Republicans countered that there had been opportunities at a number of hearings and for the questioning of a witness. But Democrats said the rushed procedure stripped them of a deep policy drill-down, one that might have better aired what Neal has been saying all along.

"It's premised again on the mistaken notion that tax cuts pay for themselves."

'Harsh rhetoric'

"It's understandable that he uses harsh rhetoric," Neal said of Trump, adding that the president "is right to challenge intellectual property theft by China, and to open Chinese markets." 

But Neal does not want to see a trade war.

"I think the president should go to the precipice, but not to the edge," he said of trade relations that began to deteriorate when Trump imposed a 25 percent tariff on steel and 10 percent on aluminum this year.

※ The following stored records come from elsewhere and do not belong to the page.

-- ==== Sys2Proof/Laws/Render.lean ====
section
/-! SUPPORT. What a line render leaves in SHADOW and WORK (42_bg_window.md R173, R174), and what the sprite pass keeps. -/

namespace Sys2Proof.Machine

@[simp] theorem length_renderedLine (s : State) : (renderedLine s).length = 160 := by
  simp [renderedLine]

@[simp] theorem length_colourBytes (c : Colour) : (colourBytes c).length = 4 := rfl

theorem getElem?_renderedLine (s : State) {px : Nat} (h : px < 160) :
    (renderedLine s)[px]? = some (linePixel s px) := by
  simp [renderedLine, h]

theorem length_flatMap_colourBytes (l : List Pixel) :
    (l.flatMap (fun p => colourBytes p.colour)).length = 4 * l.length := by
  induction l with
  | nil => rfl
  | cons p l ih => simp only [List.flatMap_cons, List.length_append, length_colourBytes, ih, List.length_cons]; omega

/-- Byte `c` of pixel `i` of a line of colours. -/
theorem getD_flatMap_colourBytes {l : List Pixel} {i c : Nat} {p : Pixel} (hp : l[i]? = some p) (hc : c < 4) :
    (l.flatMap (fun p => colourBytes p.colour)).getD (4 * i + c) 0 = (colourBytes p.colour).getD c 0 := by
  induction l generalizing i with
  | nil => simp at hp
  | cons q l ih =>
    cases i with
    | zero =>
      have hq : q = p := by simpa using hp
      subst hq
      simp only [List.flatMap_cons, Nat.mul_zero, Nat.zero_add, List.getD_eq_getElem?_getD]
      rw [List.getElem?_append_left (by simpa using hc)]
    | succ i =>
      have hp' : l[i]? = some p := by simpa using hp
      rw [← ih hp']
      simp only [List.flatMap_cons, List.getD_eq_getElem?_getD]
      rw [List.getElem?_append_right (by simp; omega), length_colourBytes]
      congr 2
      omega

/-- SHADOW after a render, at a column of the line rendered. -/
theorem memRead_renderLine_shadow (s : State) {px : Nat} (h : px < 160) :
    memRead (renderLine s).shadow (160 * s.ly.toNat + px) = (linePixel s px).ci := by
  rw [renderLine_shadow, memRead_memWriteBlock, if_pos (by simp [shadowLineBase]; omega)]
  simp [shadowLineBase, List.getD_eq_getElem?_getD, getElem?_renderedLine s h]

/-- SHADOW after a render, away from the line rendered. -/
theorem memRead_renderLine_shadow_ne (s : State) {a : Nat}
    (h : a < 160 * s.ly.toNat ∨ 160 * s.ly.toNat + 160 ≤ a) :
    memRead (renderLine s).shadow a = memRead s.shadow a := by
  rw [renderLine_shadow, memRead_memWriteBlock, if_neg (by simp [shadowLineBase]; omega)]

/-- WORK after a render: byte `c` of a column of the line rendered. -/
theorem memRead_renderLine_work (s : State) {px c : Nat} (h : px < 160) (hc : c < 4) :
    memRead (renderLine s).work (4 * (160 * s.ly.toNat + px) + c) = (colourBytes (linePixel s px).colour).getD c 0 := by
  rw [renderLine_work, memRead_memWriteBlock, length_flatMap_colourBytes, length_renderedLine,
    if_pos (by simp only [workLineBase]; omega)]
  rw [← getD_flatMap_colourBytes (getElem?_renderedLine s h) hc]
  congr 1
  simp only [workLineBase]
  omega

/-- WORK after a render, away from the line rendered. -/
theorem memRead_renderLine_work_ne (s : State) {a : Nat}
    (h : a < 640 * s.ly.toNat ∨ 640 * s.ly.toNat + 640 ≤ a) :
    memRead (renderLine s).work a = memRead s.work a := by
  rw [renderLine_work, memRead_memWriteBlock, length_flatMap_colourBytes, length_renderedLine,
    if_neg (by simp only [workLineBase]; omega)]

/-- A sprite never changes the shadow index (43_sprites.md R211). -/
@[simp] theorem spriteOver_ci (s : State) (px : Nat) (e : SelEntry) (under : Pixel) :
    (spriteOver s px e under).ci = under.ci := by
  unfold spriteOver; split <;> rfl

theorem foldr_spriteOver_ci (s : State) (px : Nat) (sel : List SelEntry) (under : Pixel) :
    (sel.foldr (spriteOver s px) under).ci = under.ci := by
  induction sel with
  | nil => rfl
  | cons e sel ih => simp [ih]

@[simp] theorem spritesOver_ci (s : State) (px : Nat) (under : Pixel) : (spritesOver s px under).ci = under.ci := by
  unfold spritesOver; split
  · exact foldr_spriteOver_ci s px s.sel under
  · rfl

/-- A render inside the frame keeps the canonical form of SHADOW and WORK. -/
theorem renderLine_shadow_wf {s : State} (hl : s.ly.toNat < 144) (h : Memory.wf Config.shadowSize s.shadow) :
    Memory.wf Config.shadowSize (renderLine s).shadow := by
  rw [renderLine_shadow]
  exact memWriteBlock_wf h (by simp [shadowLineBase, Config.shadowSize]; omega)

theorem renderLine_work_wf {s : State} (hl : s.ly.toNat < 144) (h : Memory.wf Config.frameSize s.work) :
    Memory.wf Config.frameSize (renderLine s).work := by
  rw [renderLine_work]
  exact memWriteBlock_wf h (by rw [length_flatMap_colourBytes, length_renderedLine]; simp only [workLineBase, Config.frameSize]; omega)

end Sys2Proof.Machine
end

"When he says [trade wars] are easily won — that's nonsense," Neal said. "I think using the World Trade Organization and the European Union to counterbalance China makes a good deal more sense."

China, wielding a targeted political calculus, hit back with a heavy tariff on sorghum imported from the U.S., and is threatening the same with the soybean export market, a situation promising political fallout in the farm belt. 

In his address, Trump decries $12.5 trillion in trade deficits, and watching "as nearly one-third of manufacturing jobs disappear or go to other countries" in the past 20 years.

As Trump said he was eying duties on an additional $100 billion in Chinese imports, China warned of a "fierce counter strike."

All of this could drive up consumer costs, Neal said.

Asked if Trump's fiery trade stance will help Americans regain jobs and economic footing, Neal said what is needed is an American workforce trained in new skills with a new approach. He said the decline in support for vocational education was just one culprit.

"The reality is that there are 2.2 million [manufacturing jobs] open right now in America," he said. New England currently has 18,000 precision manufacturing jobs open, he added.

Neal said today's manufacturing world has changed.

"You're going to need an education beyond high school to do many of these manufacturing jobs today."